@[simp] theorem State.deliver_pkg_raw (s : State) : s.deliver.pkg.raw = s.pkg.raw := by
  unfold State.deliver
  split
  · simp
  · split <;> rfl
@[simp] theorem State.deliver_pkg_fuses (s : State) : s.deliver.pkg.fuses = s.pkg.fuses := by
  unfold State.deliver
  split
  · simp
  · split <;> rfl
@[simp] theorem State.deliver_pkg_flash (s : State) : s.deliver.pkg.flash = s.pkg.flash := by
  unfold State.deliver
  split
  · simp
  · split <;> rfl
@[simp] theorem State.deliver_pkg_dramA (s : State) : s.deliver.pkg.dramA = s.pkg.dramA := by
  unfold State.deliver
  split
  · simp
  · split <;> rfl
@[simp] theorem State.deliver_pkg_dramB (s : State) : s.deliver.pkg.dramB = s.pkg.dramB := by
  unfold State.deliver
  split
  · simp
  · split <;> rfl
@[simp] theorem State.deliver_pkg_mr4A (s : State) : s.deliver.pkg.mr4A = s.pkg.mr4A := by
  unfold State.deliver
  split
  · simp
  · split <;> rfl
@[simp] theorem State.deliver_pkg_mr4B (s : State) : s.deliver.pkg.mr4B = s.pkg.mr4B := by
  unfold State.deliver
  split
  · simp
  · split <;> rfl
@[simp] theorem State.deliver_pkg_tap (s : State) : s.deliver.pkg.tap = s.pkg.tap := by
  unfold State.deliver
  split
  · simp
  · split <;> rfl
@[simp] theorem State.deliver_pkg_dbg (s : State) : s.deliver.pkg.dbg = s.pkg.dbg := by
  unfold State.deliver
  split
  · simp
  · split <;> rfl
@[simp] theorem State.deliver_pkg_free (s : State) : s.deliver.pkg.free = s.pkg.free := by
  unfold State.deliver
  split
  · simp
  · split <;> rfl
@[simp] theorem State.deliver_pkg_hold_rf (s : State) : s.deliver.pkg.hold.rf = s.pkg.hold.rf := by
  unfold State.deliver
  split
  · simp
  · split <;> rfl
@[simp] theorem State.deliver_pkg_hold_hist (s : State) : s.deliver.pkg.hold.hist = s.pkg.hold.hist := by
  unfold State.deliver
  split
  · simp
  · split <;> rfl
@[simp] theorem State.deliver_pkg_hold_gap (s : State) : s.deliver.pkg.hold.gap = s.pkg.hold.gap := by
  unfold State.deliver
  split
  · simp
  · split <;> rfl
@[simp] theorem State.deliver_pkg_hold_beOpen (s : State) : s.deliver.pkg.hold.beOpen = s.pkg.hold.beOpen := by
  unfold State.deliver
  split
  · simp
  · split <;> rfl
@[simp] theorem State.deliver_pkg_hold_flt (s : State) : s.deliver.pkg.hold.flt = s.pkg.hold.flt := by
  unfold State.deliver
  split
  · simp
  · split <;> rfl
@[simp] theorem State.deliver_pkg_hold_watch (s : State) : s.deliver.pkg.hold.watch = s.pkg.hold.watch := by
  unfold State.deliver
  split
  · simp
  · split <;> rfl
@[simp] theorem State.deliver_pkg_hold_ack (s : State) : s.deliver.pkg.hold.ack = s.pkg.hold.ack := by
  unfold State.deliver
  split
  · simp
  · split <;> rfl
@[simp] theorem State.deliver_pkg_hold_cmpTick (s : State) : s.deliver.pkg.hold.cmpTick = s.pkg.hold.cmpTick := by
  unfold State.deliver
  split
  · simp
  · split <;> rfl
@[simp] theorem State.deliver_pkg_hold_copy (s : State) : s.deliver.pkg.hold.copy = s.pkg.hold.copy := by
  unfold State.deliver
  split
  · simp
  · split <;> rfl
@[simp] theorem State.deliver_pkg_hold_stopped (s : State) : s.deliver.pkg.hold.stopped = s.pkg.hold.stopped := by
  unfold State.deliver
  split
  · simp
  · split <;> rfl
@[simp] theorem State.deliver_pkg_hold_deep (s : State) : s.deliver.pkg.hold.deep = s.pkg.hold.deep := by
  unfold State.deliver
  split
  · simp
  · split <;> rfl
@[simp] theorem State.deliver_pkg_hold_ethUp (s : State) : s.deliver.pkg.hold.ethUp = s.pkg.hold.ethUp := by
  unfold State.deliver
  split
  · simp
  · split <;> rfl
@[simp] theorem State.deliver_pkg_hold_down (s : State) : s.deliver.pkg.hold.down = s.pkg.hold.down := by
  unfold State.deliver
  split
  · simp
  · split <;> rfl
@[simp] theorem State.deliver_pkg_hold_injAt (s : State) : s.deliver.pkg.hold.injAt = s.pkg.hold.injAt := by
  unfold State.deliver
  split
  · simp
  · split <;> rfl
@[simp] theorem State.deliver_pkg_pci_linkUp (s : State) : s.deliver.pkg.pci.linkUp = s.pkg.pci.linkUp := by
  unfold State.deliver
  split
  · simp
  · split <;> rfl
@[simp] theorem State.deliver_pkg_pci_speed (s : State) : s.deliver.pkg.pci.speed = s.pkg.pci.speed := by
  unfold State.deliver
  split
  · simp
  · split <;> rfl
@[simp] theorem State.deliver_pkg_pci_width (s : State) : s.deliver.pkg.pci.width = s.pkg.pci.width := by
  unfold State.deliver
  split
  · simp
  · split <;> rfl
@[simp] theorem State.deliver_pkg_pci_bme0 (s : State) : s.deliver.pkg.pci.bme0 = s.pkg.pci.bme0 := by
  unfold State.deliver
  split
  · simp
  · split <;> rfl
@[simp] theorem State.deliver_pkg_pci_bme1 (s : State) : s.deliver.pkg.pci.bme1 = s.pkg.pci.bme1 := by
  unfold State.deliver
  split
  · simp
  · split <;> rfl
@[simp] theorem State.deliver_pkg_pci_msix (s : State) : s.deliver.pkg.pci.msix = s.pkg.pci.msix := by
  unfold State.deliver
  split
  · simp
  · split <;> rfl
@[simp] theorem State.deliver_pkg_pci_subsys (s : State) : s.deliver.pkg.pci.subsys = s.pkg.pci.subsys := by
  unfold State.deliver
  split
  · simp
  · split <;> rfl
@[simp] theorem State.deliver_pkg_pci_msixOn (s : State) : s.deliver.pkg.pci.msixOn = s.pkg.pci.msixOn := by
  unfold State.deliver
  split
  · simp
  · split <;> rfl
@[simp] theorem State.deliver_pkg_pci_fnMask (s : State) : s.deliver.pkg.pci.fnMask = s.pkg.pci.fnMask := by
  unfold State.deliver
  split
  · simp
  · split <;> rfl
@[simp] theorem State.deliver_pkg_pci_mps (s : State) : s.deliver.pkg.pci.mps = s.pkg.pci.mps := by
  unfold State.deliver
  split
  · simp
  · split <;> rfl
@[simp] theorem State.deliver_pkg_pci_mrrs (s : State) : s.deliver.pkg.pci.mrrs = s.pkg.pci.mrrs := by
  unfold State.deliver
  split
  · simp
  · split <;> rfl
@[simp] theorem State.deliver_pkg_pci_d3hot (s : State) : s.deliver.pkg.pci.d3hot = s.pkg.pci.d3hot := by
  unfold State.deliver
  split
  · simp
  · split <;> rfl
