-- ==== Sys2Proof/Tests/Slice0.lean ====
section
/-! SUPPORT. Tests of one step each, and for every statement a witness: a concrete state and operands that meet the hypotheses of each of its clauses. -/

open Sys2Proof Sys2Proof.Machine

namespace Sys2Proof.Tests

set_option Elab.async false

/-- The hold die once both sides are SYNCED, Side A holding the grant. -/
def holdUp : Hold :=
  (((({} : Hold).set F.HLD_TWN_STATUS_HEALTH_A 3).set F.HLD_TWN_STATUS_HEALTH_B 3).set F.HLD_TWN_STATUS_GRANTED 1)

/-- Both sides run, Side A with the grant; Side A is as f makes it, the package as g does. -/
def up (f : Side → Side := id) (g : Pkg → Pkg := id) : State :=
  { State.reset with sideA := f {}, pkg := g { hold := holdUp } }

/-- Fields set one after the other. -/
def regs (l : List (Fld × Nat)) (d : Side) : Side := l.foldl (fun d e => d.set e.1 e.2) d

/-- The hold die as f makes it. -/
def holdAs (f : Hold → Hold) (p : Pkg) : Pkg := { p with hold := f p.hold }

/-- Ring n RUNNING with 16 slots, target t and completion ring 0, its descriptors in flight being l. -/
def ring (n t : Nat) (l : List Desc) (d : Side) : Side :=
  (regs [(F.HIF_SQ_CFG_ENABLE n, 1), (F.HIF_SQ_CFG_SIZE n, 4), (F.HIF_SQ_CFG_TARGET n, t), (F.HIF_SQ_STATUS_STATE n, 1),
    (F.HIF_CQ_CFG_ENABLE 0, 1), (F.HIF_CQ_CFG_SIZE 0, 4), (F.HIF_CQ_STATUS_STATE 0, 1)] d).setSqList n l

/-- Bytes with fields put in, as (offset, size in bytes, value). -/
def patch (b : List Byte) (l : List (Nat × Nat × Nat)) : List Byte :=
  l.foldl (fun b e => b.take e.1 ++ leBytes e.2.1 e.2.2 ++ b.drop (e.1 + e.2.1)) b

/-- The 64 bytes of a descriptor with OWN 1: its opcode, and fields. -/
def desc (op : Nat) (l : List (Nat × Nat × Nat)) : List Byte := patch (leBytes 4 (1 + 256 * op) ++ List.replicate 60 0) l

/-- Ring 0 with one descriptor that has not started: opcode op, fields l. -/
def one (t op : Nat) (l : List (Nat × Nat × Nat) := []) (d : Side) : Side := ring 0 t [⟨0, desc op l, .fetched⟩] d

/-- Both functions have Bus Master Enable. -/
def bme (p : Pkg) : Pkg := { p with pci := { p.pci with bme0 := true, bme1 := true } }

/-- Host memory holds bytes l at address a. -/
def hostHas (a : Nat) (l : List Byte) (p : Pkg) : Pkg := { p with host := memWrite p.host a l }

/-- Raw time t. -/
def rawAt (t : Nat) (p : Pkg) : Pkg := { p with raw := BitVec.ofNat 64 t }

/-- DRAM of a side holds bytes l at address a. -/
def dramHas (a : Nat) (l : List Byte) (d : Side) : Side := { d with dram := d.dram ++ ((l.zipIdx a).filter (·.1 != 0)).map fun e => (e.2, e.1) }

/-- Numbers of 64 bits, little-endian. -/
def qwords (l : List Nat) : List Byte := l.flatMap (leBytes 8)

/-- 128 bytes of 0. -/
def zero128 : List Byte := List.replicate 128 0

/-- The first 128 bytes of a metadata block of plate 0 with no channel that lasts 1 ms; the others are 0. -/
def meta1 : List Byte :=
  qwords [0x4d7d5a02, 0xf4240, 0, 0x2010010101010, 0, 0, 0, 0xa29ff6ad00000000] ++ List.replicate 64 0

def meta0 : List Byte := meta1 ++ (zero128 ++ (zero128 ++ zero128))

/-- A job stream's header and its one index row: a metadata block of plate 0. -/
def head0 : List Byte :=
  qwords [0x14a7d5a01, 7, 0x100000001, 0x264, 0xfd00fdbb, 0, 0, 0x48825a2700000000, 0x50, 0xff000002000214]

/-- The header of that block. -/
def bhead0 : List Byte := qwords [0x1ff01017d5a, 0xfefe815a00000200]

/-- Job slot 0 open over that stream, all of it staged. -/
def open0 (d : Side) : Side :=
  (((dramHas 608 (leBytes 4 0xcbf26536) (dramHas 80 (bhead0 ++ meta1) (regs [(F.STR_JOB_STATE_STATE 0, 1), (F.STR_JOB_STATE_PLATES 0, 1)] d))).setJob 0
    { base := 0, win := 0x40000, len := 612, ents := [⟨80, 532, 2, 0, 0xFF, .waiting⟩] }).set64
      (F.STR_JOB_STAGED_LO_STAGED 0) (F.STR_JOB_STAGED_HI_STAGED 0) 612)

theorem test_wf_refuses_1 : ([
    .flashProgram 64 none false, .controlTickEdge (2 ^ 64), .fineTickBoundary (2 ^ 64), .alarmArm 8, .alarmDisarm 8,
    .alarmFire 8 0, .alarmFire 0 (2 ^ 64), .registerWrite .pf0 1 0 0, .registerWrite .pf0 0 0x4000000 0, .unmappedAccess .pf0 6 0,
    .unmappedAccess .pf0 0 0x4000000, .sqEnable 64 1, .sqEnable 0 0, .sqDisable 64 0, .sqDisable 0 1,
    .resume 64, .cqEqEnable (.cq 64) 1, .cqEqEnable (.eq 2) 1, .cqEqEnable (RingId.cq 0) 0, .cqEqDisable (.cq 64) 0,
    .cqEqDisable (.eq 2) 0, .cqEqDisable (RingId.cq 0) 1, .sqDoorbell .pf0 64 0, .sqDoorbell .pf0 0 65536, .cqDoorbell .pf0 (.cq 64) 0,
    .cqDoorbell .pf0 (.eq 2) 0, .cqDoorbell .pf0 (RingId.cq 0) 65536, .descriptorFetched 64 false, .descriptorRetire 64, .coalesceTimeout (.cq 64) 0] : List Instr).all (fun c => !c.wf) = true := by decide

theorem test_wf_refuses_2 : ([
    .coalesceTimeout (RingId.cq 0) (2 ^ 64), .vectorUnmask .pf0 128, .nop 64, .barrier 64, .copy 64,
    .fill 64, .flush 64, .dmaTransferComplete 32, .fenceComplete 32 false, .half 32,
    .dmaTransferError 32 (.ecc 0) 0, .shadowArm 32 0 0x100, .shadowArm 0 2 0x100, .shadowArm 0 0 0, .shadowDisarm 32 0 0x200,
    .shadowDisarm 0 2 0x200, .shadowDisarm 0 0 0, .shadowDisarm 0 0 0x300, .jobOpen 64, .jobStaged 64,
    .jobClose 64, .decompress 64, .decompressContinue 64, .contextDrop 64, .compress 64,
    .strudelRequestDone 64 0 none, .strudelRequestDone 0 65536 none, .blockDecoded 8, .plateCommit 64, .gateQuery 64] : List Instr).all (fun c => !c.wf) = true := by decide
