@[simp] theorem testAddressSpace_ctrl (s : State) : (testAddressSpace s).ctrl = s.ctrl := rfl
@[simp] theorem testAddressSpace_cfgBg (s : State) : (testAddressSpace s).cfgBg = s.cfgBg := rfl
@[simp] theorem testAddressSpace_cfgFg (s : State) : (testAddressSpace s).cfgFg = s.cfgFg := rfl
@[simp] theorem testAddressSpace_cfgMc (s : State) : (testAddressSpace s).cfgMc = s.cfgMc := rfl
@[simp] theorem testAddressSpace_cfgHint (s : State) : (testAddressSpace s).cfgHint = s.cfgHint := rfl
@[simp] theorem testAddressSpace_cfgOffset (s : State) : (testAddressSpace s).cfgOffset = s.cfgOffset := rfl
@[simp] theorem testAddressSpace_cfgAttr (s : State) : (testAddressSpace s).cfgAttr = s.cfgAttr := rfl
@[simp] theorem testAddressSpace_cfgSprPad (s : State) : (testAddressSpace s).cfgSprPad = s.cfgSprPad := rfl
@[simp] theorem testAddressSpace_rasterDim (s : State) : (testAddressSpace s).rasterDim = s.rasterDim := rfl
@[simp] theorem testAddressSpace_rasterFmt (s : State) : (testAddressSpace s).rasterFmt = s.rasterFmt := rfl
@[simp] theorem testAddressSpace_status (s : State) : (testAddressSpace s).status = { s.status with asw := s.status.asw || exceedsAddressSpace (dictCount s + s.cfgOffset.toNat) } := rfl
@[simp] theorem testAddressSpace_result (s : State) : (testAddressSpace s).result = s.result := rfl
@[simp] theorem testAddressSpace_roles (s : State) : (testAddressSpace s).roles = s.roles := rfl
@[simp] theorem testAddressSpace_errCmd (s : State) : (testAddressSpace s).errCmd = s.errCmd := rfl
@[simp] theorem testAddressSpace_errCell (s : State) : (testAddressSpace s).errCell = s.errCell := rfl
@[simp] theorem testAddressSpace_dict (s : State) : (testAddressSpace s).dict = s.dict := rfl
@[simp] theorem testAddressSpace_emptyRec (s : State) : (testAddressSpace s).emptyRec = s.emptyRec := rfl
@[simp] theorem testAddressSpace_cells (s : State) : (testAddressSpace s).cells = s.cells := rfl
@[simp] theorem testAddressSpace_buf (s : State) : (testAddressSpace s).buf = s.buf := rfl
@[simp] theorem testAddressSpace_dictCap (s : State) : (testAddressSpace s).dictCap = s.dictCap := rfl
@[simp] theorem testAddressSpace_mapCap (s : State) : (testAddressSpace s).mapCap = s.mapCap := rfl
@[simp] theorem testAddressSpace_raster (s : State) : (testAddressSpace s).raster = s.raster := rfl
@[simp] theorem testAddressSpace_queue (s : State) : (testAddressSpace s).queue = s.queue := rfl
@[simp] theorem testAddressSpace_busData (s : State) : (testAddressSpace s).busData = s.busData := rfl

..........

Determine how many lines of the records contain the word "foldl". Reply with the number by itself.

> Result of the task:
2